From the data below, repeat exactly the lines from the line with "over as a loss" to the line with "if 2 ^ 48 ≤", both included.

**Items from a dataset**
━━━━━━━━━━━━━━━━━━━━

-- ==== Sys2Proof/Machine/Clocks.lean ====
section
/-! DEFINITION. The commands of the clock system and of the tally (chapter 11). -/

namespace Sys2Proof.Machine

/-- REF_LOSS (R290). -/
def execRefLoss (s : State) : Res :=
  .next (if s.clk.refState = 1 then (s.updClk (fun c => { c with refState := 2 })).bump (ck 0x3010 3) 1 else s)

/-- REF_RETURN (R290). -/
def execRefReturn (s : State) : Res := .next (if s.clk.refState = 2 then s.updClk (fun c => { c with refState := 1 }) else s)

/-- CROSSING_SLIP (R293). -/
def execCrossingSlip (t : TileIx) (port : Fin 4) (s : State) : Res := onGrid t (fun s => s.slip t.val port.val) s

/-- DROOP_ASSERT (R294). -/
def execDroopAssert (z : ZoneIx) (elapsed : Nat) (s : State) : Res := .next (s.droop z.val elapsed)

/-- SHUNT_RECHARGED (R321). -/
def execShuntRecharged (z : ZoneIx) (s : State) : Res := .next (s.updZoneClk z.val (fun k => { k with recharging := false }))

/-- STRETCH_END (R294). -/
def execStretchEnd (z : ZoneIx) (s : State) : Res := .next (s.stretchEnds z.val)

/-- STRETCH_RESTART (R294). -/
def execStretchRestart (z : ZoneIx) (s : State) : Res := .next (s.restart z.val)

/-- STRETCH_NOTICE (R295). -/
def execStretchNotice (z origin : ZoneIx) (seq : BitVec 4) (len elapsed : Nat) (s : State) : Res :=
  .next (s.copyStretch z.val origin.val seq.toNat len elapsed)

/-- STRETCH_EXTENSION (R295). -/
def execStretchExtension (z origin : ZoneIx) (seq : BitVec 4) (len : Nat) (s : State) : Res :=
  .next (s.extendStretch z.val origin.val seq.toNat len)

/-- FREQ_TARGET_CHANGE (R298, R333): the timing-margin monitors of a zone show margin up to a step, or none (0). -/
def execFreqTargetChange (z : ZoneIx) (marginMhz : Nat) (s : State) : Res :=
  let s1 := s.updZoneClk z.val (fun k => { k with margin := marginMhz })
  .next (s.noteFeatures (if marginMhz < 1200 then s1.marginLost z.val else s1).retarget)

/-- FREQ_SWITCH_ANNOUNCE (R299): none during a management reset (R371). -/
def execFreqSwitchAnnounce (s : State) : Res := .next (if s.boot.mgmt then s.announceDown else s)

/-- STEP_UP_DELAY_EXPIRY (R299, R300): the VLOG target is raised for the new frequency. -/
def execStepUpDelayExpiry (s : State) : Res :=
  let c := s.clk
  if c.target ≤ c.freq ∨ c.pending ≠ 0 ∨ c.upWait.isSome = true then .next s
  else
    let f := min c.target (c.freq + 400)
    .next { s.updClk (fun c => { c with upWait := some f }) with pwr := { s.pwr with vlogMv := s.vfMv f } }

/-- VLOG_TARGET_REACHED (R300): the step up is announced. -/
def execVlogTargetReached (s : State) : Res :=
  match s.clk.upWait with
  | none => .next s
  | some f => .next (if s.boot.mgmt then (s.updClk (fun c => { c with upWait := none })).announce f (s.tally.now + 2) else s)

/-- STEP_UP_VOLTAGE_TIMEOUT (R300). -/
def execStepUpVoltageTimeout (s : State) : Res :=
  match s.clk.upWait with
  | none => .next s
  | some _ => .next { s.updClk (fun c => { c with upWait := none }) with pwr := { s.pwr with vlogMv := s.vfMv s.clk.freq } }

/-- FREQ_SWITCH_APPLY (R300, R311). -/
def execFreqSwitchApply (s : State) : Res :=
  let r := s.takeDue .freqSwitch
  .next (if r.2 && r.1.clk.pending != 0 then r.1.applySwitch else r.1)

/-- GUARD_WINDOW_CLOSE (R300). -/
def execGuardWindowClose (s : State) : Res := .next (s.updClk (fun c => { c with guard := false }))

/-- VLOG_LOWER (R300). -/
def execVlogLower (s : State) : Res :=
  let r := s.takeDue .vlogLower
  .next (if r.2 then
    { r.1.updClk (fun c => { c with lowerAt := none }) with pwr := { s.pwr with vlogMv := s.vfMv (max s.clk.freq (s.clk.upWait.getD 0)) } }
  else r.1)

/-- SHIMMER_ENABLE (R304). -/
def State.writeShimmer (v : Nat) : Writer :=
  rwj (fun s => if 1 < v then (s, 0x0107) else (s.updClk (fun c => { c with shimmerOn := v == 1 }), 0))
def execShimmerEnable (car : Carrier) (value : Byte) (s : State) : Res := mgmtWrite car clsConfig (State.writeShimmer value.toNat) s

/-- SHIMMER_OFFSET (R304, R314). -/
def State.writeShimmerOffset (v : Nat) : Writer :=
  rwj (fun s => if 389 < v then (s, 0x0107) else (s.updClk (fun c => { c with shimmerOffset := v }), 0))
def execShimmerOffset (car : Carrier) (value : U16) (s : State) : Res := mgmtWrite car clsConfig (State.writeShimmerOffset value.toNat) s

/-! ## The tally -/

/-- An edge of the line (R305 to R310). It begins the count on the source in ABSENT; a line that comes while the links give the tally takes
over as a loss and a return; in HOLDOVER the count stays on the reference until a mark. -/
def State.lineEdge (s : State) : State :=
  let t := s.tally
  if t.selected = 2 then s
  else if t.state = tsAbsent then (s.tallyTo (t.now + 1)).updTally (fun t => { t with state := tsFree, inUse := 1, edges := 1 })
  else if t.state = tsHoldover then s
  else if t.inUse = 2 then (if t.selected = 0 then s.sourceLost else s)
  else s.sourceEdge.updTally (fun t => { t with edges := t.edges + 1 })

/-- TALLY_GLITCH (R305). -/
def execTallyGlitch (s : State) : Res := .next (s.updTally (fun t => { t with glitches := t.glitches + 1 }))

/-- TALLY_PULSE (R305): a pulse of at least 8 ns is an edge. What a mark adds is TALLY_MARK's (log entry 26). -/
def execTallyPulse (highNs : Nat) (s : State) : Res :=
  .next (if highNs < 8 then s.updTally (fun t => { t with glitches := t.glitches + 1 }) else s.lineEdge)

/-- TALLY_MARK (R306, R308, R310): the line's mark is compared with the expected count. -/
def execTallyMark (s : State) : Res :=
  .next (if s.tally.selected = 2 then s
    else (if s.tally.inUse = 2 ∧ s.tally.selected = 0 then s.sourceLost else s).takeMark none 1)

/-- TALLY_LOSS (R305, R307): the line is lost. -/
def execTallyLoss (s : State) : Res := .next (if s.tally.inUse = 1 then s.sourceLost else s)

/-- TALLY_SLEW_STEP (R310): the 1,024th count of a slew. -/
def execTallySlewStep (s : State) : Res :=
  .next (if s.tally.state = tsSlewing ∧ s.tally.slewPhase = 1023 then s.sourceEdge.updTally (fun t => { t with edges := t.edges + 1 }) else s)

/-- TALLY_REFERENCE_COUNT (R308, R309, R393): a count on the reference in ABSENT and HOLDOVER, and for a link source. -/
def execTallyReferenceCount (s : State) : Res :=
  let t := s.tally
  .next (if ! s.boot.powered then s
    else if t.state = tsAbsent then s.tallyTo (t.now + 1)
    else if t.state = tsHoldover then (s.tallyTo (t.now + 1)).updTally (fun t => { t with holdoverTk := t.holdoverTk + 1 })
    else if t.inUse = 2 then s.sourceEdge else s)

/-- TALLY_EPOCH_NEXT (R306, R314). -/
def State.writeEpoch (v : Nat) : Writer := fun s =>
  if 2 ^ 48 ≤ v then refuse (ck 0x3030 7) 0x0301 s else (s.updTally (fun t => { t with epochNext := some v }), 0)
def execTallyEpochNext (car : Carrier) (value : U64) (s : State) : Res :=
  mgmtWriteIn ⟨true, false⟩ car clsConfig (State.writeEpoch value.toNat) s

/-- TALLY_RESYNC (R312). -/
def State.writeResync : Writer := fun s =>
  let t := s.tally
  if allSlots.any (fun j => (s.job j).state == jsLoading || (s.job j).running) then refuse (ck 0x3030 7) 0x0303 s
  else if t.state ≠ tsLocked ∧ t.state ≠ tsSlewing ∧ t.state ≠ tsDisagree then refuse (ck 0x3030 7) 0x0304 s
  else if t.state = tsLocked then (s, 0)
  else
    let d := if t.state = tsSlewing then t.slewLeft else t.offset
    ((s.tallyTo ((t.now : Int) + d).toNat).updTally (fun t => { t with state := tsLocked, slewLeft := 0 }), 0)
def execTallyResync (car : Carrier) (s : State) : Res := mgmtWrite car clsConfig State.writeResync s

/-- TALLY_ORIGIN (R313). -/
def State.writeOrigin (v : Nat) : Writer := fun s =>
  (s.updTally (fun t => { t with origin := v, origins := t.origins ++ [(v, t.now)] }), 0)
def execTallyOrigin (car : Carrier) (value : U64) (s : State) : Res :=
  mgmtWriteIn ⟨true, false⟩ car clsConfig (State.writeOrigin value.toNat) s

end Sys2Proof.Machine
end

━━━━━━━━━━━━━━━━━━━━

**FINAL ANSWER**
over as a loss and a return; in HOLDOVER the count stays on the reference until a mark. -/
def State.lineEdge (s : State) : State :=
  let t := s.tally
  if t.selected = 2 then s
  else if t.state = tsAbsent then (s.tallyTo (t.now + 1)).updTally (fun t => { t with state := tsFree, inUse := 1, edges := 1 })
  else if t.state = tsHoldover then s
  else if t.inUse = 2 then (if t.selected = 0 then s.sourceLost else s)
  else s.sourceEdge.updTally (fun t => { t with edges := t.edges + 1 })

/-- TALLY_GLITCH (R305). -/
def execTallyGlitch (s : State) : Res := .next (s.updTally (fun t => { t with glitches := t.glitches + 1 }))

/-- TALLY_PULSE (R305): a pulse of at least 8 ns is an edge. What a mark adds is TALLY_MARK's (log entry 26). -/
def execTallyPulse (highNs : Nat) (s : State) : Res :=
  .next (if highNs < 8 then s.updTally (fun t => { t with glitches := t.glitches + 1 }) else s.lineEdge)

/-- TALLY_MARK (R306, R308, R310): the line's mark is compared with the expected count. -/
def execTallyMark (s : State) : Res :=
  .next (if s.tally.selected = 2 then s
    else (if s.tally.inUse = 2 ∧ s.tally.selected = 0 then s.sourceLost else s).takeMark none 1)

/-- TALLY_LOSS (R305, R307): the line is lost. -/
def execTallyLoss (s : State) : Res := .next (if s.tally.inUse = 1 then s.sourceLost else s)

/-- TALLY_SLEW_STEP (R310): the 1,024th count of a slew. -/
def execTallySlewStep (s : State) : Res :=
  .next (if s.tally.state = tsSlewing ∧ s.tally.slewPhase = 1023 then s.sourceEdge.updTally (fun t => { t with edges := t.edges + 1 }) else s)

/-- TALLY_REFERENCE_COUNT (R308, R309, R393): a count on the reference in ABSENT and HOLDOVER, and for a link source. -/
def execTallyReferenceCount (s : State) : Res :=
  let t := s.tally
  .next (if ! s.boot.powered then s
    else if t.state = tsAbsent then s.tallyTo (t.now + 1)
    else if t.state = tsHoldover then (s.tallyTo (t.now + 1)).updTally (fun t => { t with holdoverTk := t.holdoverTk + 1 })
    else if t.inUse = 2 then s.sourceEdge else s)

/-- TALLY_EPOCH_NEXT (R306, R314). -/
def State.writeEpoch (v : Nat) : Writer := fun s =>
  if 2 ^ 48 ≤ v then refuse (ck 0x3030 7) 0x0301 s else (s.updTally (fun t => { t with epochNext := some v }), 0)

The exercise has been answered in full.